Below is a block of entries; repeat exactly the lines starting at the line that contains "-- ==== Sys2Proof/Laws/PerInstr.lean" and ending at the line that contains "a.lane) := by", both included.
INPUT DATA START
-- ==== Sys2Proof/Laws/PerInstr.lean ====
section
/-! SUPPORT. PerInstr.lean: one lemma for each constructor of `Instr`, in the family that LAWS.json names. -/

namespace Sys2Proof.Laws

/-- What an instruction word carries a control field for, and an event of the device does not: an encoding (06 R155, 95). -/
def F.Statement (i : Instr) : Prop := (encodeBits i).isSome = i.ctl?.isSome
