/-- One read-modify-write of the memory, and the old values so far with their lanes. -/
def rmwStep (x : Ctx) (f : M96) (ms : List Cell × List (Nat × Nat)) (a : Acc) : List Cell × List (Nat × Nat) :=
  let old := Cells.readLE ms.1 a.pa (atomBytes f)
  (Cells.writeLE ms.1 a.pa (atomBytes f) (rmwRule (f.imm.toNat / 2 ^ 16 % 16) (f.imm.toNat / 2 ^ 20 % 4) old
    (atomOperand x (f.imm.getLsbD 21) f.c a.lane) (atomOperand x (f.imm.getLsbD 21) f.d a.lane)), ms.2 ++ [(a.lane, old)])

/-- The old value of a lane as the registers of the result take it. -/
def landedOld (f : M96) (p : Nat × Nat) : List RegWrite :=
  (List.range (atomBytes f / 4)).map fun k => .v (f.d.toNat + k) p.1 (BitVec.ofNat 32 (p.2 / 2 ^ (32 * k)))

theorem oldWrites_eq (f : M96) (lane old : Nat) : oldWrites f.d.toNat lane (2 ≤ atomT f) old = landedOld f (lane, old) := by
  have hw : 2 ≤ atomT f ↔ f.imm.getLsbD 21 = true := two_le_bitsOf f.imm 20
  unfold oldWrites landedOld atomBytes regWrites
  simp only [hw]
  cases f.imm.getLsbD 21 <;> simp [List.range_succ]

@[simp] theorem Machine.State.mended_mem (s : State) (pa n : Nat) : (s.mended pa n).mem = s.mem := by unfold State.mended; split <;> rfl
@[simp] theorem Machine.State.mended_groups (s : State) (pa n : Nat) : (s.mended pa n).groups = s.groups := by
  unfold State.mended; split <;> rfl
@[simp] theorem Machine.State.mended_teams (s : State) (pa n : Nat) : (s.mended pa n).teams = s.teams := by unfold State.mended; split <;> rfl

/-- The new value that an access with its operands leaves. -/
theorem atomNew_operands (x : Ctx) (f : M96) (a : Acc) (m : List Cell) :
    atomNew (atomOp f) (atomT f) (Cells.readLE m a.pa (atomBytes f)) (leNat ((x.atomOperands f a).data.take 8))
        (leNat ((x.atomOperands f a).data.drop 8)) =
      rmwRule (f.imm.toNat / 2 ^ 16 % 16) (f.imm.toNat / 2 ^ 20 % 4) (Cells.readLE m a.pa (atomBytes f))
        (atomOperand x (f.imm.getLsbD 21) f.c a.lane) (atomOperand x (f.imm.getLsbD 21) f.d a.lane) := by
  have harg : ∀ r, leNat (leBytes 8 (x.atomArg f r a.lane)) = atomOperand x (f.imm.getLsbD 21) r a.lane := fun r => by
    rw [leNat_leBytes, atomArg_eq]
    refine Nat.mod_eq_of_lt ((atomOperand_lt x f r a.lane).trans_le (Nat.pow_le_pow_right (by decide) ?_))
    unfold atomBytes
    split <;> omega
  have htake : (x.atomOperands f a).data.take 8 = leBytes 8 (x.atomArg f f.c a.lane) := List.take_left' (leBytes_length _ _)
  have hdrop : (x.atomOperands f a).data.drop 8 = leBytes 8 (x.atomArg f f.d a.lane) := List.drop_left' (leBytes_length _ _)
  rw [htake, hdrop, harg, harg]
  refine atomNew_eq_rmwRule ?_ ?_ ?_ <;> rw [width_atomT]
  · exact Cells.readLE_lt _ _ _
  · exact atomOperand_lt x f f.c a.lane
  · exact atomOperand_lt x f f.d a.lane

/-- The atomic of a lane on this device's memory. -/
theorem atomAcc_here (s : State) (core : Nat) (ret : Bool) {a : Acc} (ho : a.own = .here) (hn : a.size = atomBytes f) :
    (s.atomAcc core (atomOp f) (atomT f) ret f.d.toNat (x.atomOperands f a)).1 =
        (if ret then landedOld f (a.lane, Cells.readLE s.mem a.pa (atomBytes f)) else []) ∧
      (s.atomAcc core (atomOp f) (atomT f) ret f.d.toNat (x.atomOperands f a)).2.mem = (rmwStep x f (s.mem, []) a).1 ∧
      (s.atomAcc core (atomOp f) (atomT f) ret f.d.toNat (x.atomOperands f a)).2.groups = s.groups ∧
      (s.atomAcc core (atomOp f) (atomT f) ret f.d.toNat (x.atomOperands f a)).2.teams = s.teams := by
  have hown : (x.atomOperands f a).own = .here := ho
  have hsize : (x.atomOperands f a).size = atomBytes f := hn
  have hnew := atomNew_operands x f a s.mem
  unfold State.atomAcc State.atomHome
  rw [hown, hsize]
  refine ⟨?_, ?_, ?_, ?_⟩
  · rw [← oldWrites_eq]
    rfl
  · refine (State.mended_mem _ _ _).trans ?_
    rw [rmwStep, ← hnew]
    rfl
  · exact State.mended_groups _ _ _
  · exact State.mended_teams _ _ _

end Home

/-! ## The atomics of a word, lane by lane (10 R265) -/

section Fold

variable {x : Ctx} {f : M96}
INPUT DATA END
INPUT DATA START
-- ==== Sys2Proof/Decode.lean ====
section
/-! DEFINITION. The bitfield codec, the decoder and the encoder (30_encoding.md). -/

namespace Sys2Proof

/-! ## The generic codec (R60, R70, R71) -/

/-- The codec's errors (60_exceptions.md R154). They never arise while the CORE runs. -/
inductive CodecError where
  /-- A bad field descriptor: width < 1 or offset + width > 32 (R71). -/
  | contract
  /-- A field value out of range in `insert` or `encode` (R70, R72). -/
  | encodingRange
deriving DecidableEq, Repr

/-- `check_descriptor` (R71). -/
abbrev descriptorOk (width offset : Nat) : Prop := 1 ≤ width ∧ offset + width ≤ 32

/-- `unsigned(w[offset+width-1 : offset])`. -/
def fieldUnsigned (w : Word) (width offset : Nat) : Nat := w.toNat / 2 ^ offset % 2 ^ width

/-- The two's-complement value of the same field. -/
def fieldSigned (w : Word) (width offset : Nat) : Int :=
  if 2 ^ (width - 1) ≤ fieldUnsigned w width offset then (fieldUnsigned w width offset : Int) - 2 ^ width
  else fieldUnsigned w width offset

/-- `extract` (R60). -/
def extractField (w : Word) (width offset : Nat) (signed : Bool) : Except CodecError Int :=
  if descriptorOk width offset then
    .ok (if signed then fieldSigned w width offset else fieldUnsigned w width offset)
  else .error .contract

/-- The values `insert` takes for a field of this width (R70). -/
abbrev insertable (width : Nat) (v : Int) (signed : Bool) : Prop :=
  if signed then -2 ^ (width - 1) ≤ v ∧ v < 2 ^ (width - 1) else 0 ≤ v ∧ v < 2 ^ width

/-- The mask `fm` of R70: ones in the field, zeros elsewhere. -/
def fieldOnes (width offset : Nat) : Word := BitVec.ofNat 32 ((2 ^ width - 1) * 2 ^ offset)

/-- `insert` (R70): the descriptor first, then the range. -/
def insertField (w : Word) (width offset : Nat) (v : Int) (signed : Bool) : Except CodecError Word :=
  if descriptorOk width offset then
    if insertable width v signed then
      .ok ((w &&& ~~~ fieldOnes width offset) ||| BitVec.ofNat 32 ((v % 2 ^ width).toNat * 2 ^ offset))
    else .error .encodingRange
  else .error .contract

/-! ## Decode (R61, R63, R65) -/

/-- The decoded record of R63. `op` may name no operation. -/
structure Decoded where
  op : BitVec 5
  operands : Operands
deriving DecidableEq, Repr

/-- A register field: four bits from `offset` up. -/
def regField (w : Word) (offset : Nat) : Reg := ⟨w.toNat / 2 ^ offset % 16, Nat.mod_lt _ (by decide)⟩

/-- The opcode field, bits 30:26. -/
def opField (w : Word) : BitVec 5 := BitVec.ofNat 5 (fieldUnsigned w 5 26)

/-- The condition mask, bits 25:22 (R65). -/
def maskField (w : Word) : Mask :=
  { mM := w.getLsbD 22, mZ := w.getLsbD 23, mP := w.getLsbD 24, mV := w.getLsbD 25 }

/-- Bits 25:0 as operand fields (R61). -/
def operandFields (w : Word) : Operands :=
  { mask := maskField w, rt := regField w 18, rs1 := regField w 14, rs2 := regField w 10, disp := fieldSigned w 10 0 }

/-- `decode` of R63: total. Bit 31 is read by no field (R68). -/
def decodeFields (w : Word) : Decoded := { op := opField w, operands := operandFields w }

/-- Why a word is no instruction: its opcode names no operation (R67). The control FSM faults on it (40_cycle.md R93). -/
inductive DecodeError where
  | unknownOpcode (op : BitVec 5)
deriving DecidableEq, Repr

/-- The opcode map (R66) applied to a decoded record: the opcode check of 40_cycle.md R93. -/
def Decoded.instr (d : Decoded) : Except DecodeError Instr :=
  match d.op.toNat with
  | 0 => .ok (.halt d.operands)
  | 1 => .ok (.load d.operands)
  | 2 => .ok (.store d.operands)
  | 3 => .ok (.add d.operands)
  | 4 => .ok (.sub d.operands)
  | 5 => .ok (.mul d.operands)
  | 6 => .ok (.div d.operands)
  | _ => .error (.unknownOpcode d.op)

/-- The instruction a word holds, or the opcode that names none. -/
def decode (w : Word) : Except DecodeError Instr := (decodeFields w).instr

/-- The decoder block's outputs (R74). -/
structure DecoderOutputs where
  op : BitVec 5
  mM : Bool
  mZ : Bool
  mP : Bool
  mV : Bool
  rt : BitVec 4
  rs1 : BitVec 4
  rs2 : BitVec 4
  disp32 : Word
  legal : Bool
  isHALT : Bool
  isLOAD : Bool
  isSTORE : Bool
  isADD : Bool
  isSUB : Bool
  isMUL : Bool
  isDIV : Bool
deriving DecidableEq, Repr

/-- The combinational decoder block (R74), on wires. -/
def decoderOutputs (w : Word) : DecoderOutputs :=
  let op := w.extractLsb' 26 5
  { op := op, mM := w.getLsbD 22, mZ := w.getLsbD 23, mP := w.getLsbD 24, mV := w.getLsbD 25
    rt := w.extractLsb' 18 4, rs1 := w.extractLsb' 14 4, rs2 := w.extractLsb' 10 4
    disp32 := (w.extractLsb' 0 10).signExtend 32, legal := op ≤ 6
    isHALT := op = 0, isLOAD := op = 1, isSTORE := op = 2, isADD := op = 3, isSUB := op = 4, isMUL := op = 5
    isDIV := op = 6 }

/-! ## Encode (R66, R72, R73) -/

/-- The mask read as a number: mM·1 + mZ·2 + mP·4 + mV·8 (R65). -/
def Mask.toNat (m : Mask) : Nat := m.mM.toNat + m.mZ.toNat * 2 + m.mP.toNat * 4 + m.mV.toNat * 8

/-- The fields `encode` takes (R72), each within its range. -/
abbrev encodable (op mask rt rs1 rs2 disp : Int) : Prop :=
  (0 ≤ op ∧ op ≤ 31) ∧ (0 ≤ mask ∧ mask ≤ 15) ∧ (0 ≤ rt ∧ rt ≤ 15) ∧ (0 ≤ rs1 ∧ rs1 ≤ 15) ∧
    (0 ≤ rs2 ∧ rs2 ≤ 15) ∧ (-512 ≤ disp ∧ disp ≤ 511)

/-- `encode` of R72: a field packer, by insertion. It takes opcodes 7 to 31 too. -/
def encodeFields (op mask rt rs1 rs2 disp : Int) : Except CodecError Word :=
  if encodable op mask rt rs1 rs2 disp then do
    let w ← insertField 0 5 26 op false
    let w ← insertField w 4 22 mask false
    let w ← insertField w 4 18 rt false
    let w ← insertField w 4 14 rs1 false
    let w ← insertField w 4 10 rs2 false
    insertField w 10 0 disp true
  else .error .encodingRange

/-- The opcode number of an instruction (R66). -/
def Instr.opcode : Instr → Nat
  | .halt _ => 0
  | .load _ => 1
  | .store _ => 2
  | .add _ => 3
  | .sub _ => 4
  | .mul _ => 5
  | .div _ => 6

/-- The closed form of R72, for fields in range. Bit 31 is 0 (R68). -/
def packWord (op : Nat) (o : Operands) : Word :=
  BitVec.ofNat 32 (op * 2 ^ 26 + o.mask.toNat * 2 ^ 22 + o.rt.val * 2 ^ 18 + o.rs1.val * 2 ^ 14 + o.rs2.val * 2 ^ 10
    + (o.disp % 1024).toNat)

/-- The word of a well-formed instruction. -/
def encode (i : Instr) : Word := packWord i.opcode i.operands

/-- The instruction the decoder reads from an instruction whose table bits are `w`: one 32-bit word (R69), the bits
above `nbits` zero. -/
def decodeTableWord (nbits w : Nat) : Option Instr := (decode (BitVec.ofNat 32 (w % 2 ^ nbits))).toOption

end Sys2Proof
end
INPUT DATA END
**YOUR SOLUTION**:
-- ==== Sys2Proof/Laws/PerInstr.lean ====
section
/-! SUPPORT. PerInstr.lean: one lemma for each constructor of `Instr`, in the family that LAWS.json names. -/

namespace Sys2Proof.Laws

/-- What an instruction word carries a control field for, and an event of the device does not: an encoding (06 R155, 95). -/
def F.Statement (i : Instr) : Prop := (encodeBits i).isSome = i.ctl?.isSome
/-- One read-modify-write of the memory, and the old values so far with their lanes. -/
def rmwStep (x : Ctx) (f : M96) (ms : List Cell × List (Nat × Nat)) (a : Acc) : List Cell × List (Nat × Nat) :=
  let old := Cells.readLE ms.1 a.pa (atomBytes f)
  (Cells.writeLE ms.1 a.pa (atomBytes f) (rmwRule (f.imm.toNat / 2 ^ 16 % 16) (f.imm.toNat / 2 ^ 20 % 4) old
    (atomOperand x (f.imm.getLsbD 21) f.c a.lane) (atomOperand x (f.imm.getLsbD 21) f.d a.lane)), ms.2 ++ [(a.lane, old)])

/-- The old value of a lane as the registers of the result take it. -/
def landedOld (f : M96) (p : Nat × Nat) : List RegWrite :=
  (List.range (atomBytes f / 4)).map fun k => .v (f.d.toNat + k) p.1 (BitVec.ofNat 32 (p.2 / 2 ^ (32 * k)))

theorem oldWrites_eq (f : M96) (lane old : Nat) : oldWrites f.d.toNat lane (2 ≤ atomT f) old = landedOld f (lane, old) := by
  have hw : 2 ≤ atomT f ↔ f.imm.getLsbD 21 = true := two_le_bitsOf f.imm 20
  unfold oldWrites landedOld atomBytes regWrites
  simp only [hw]
  cases f.imm.getLsbD 21 <;> simp [List.range_succ]

@[simp] theorem Machine.State.mended_mem (s : State) (pa n : Nat) : (s.mended pa n).mem = s.mem := by unfold State.mended; split <;> rfl
@[simp] theorem Machine.State.mended_groups (s : State) (pa n : Nat) : (s.mended pa n).groups = s.groups := by
  unfold State.mended; split <;> rfl
@[simp] theorem Machine.State.mended_teams (s : State) (pa n : Nat) : (s.mended pa n).teams = s.teams := by unfold State.mended; split <;> rfl

/-- The new value that an access with its operands leaves. -/
theorem atomNew_operands (x : Ctx) (f : M96) (a : Acc) (m : List Cell) :
    atomNew (atomOp f) (atomT f) (Cells.readLE m a.pa (atomBytes f)) (leNat ((x.atomOperands f a).data.take 8))
        (leNat ((x.atomOperands f a).data.drop 8)) =
      rmwRule (f.imm.toNat / 2 ^ 16 % 16) (f.imm.toNat / 2 ^ 20 % 4) (Cells.readLE m a.pa (atomBytes f))
        (atomOperand x (f.imm.getLsbD 21) f.c a.lane) (atomOperand x (f.imm.getLsbD 21) f.d a.lane) := by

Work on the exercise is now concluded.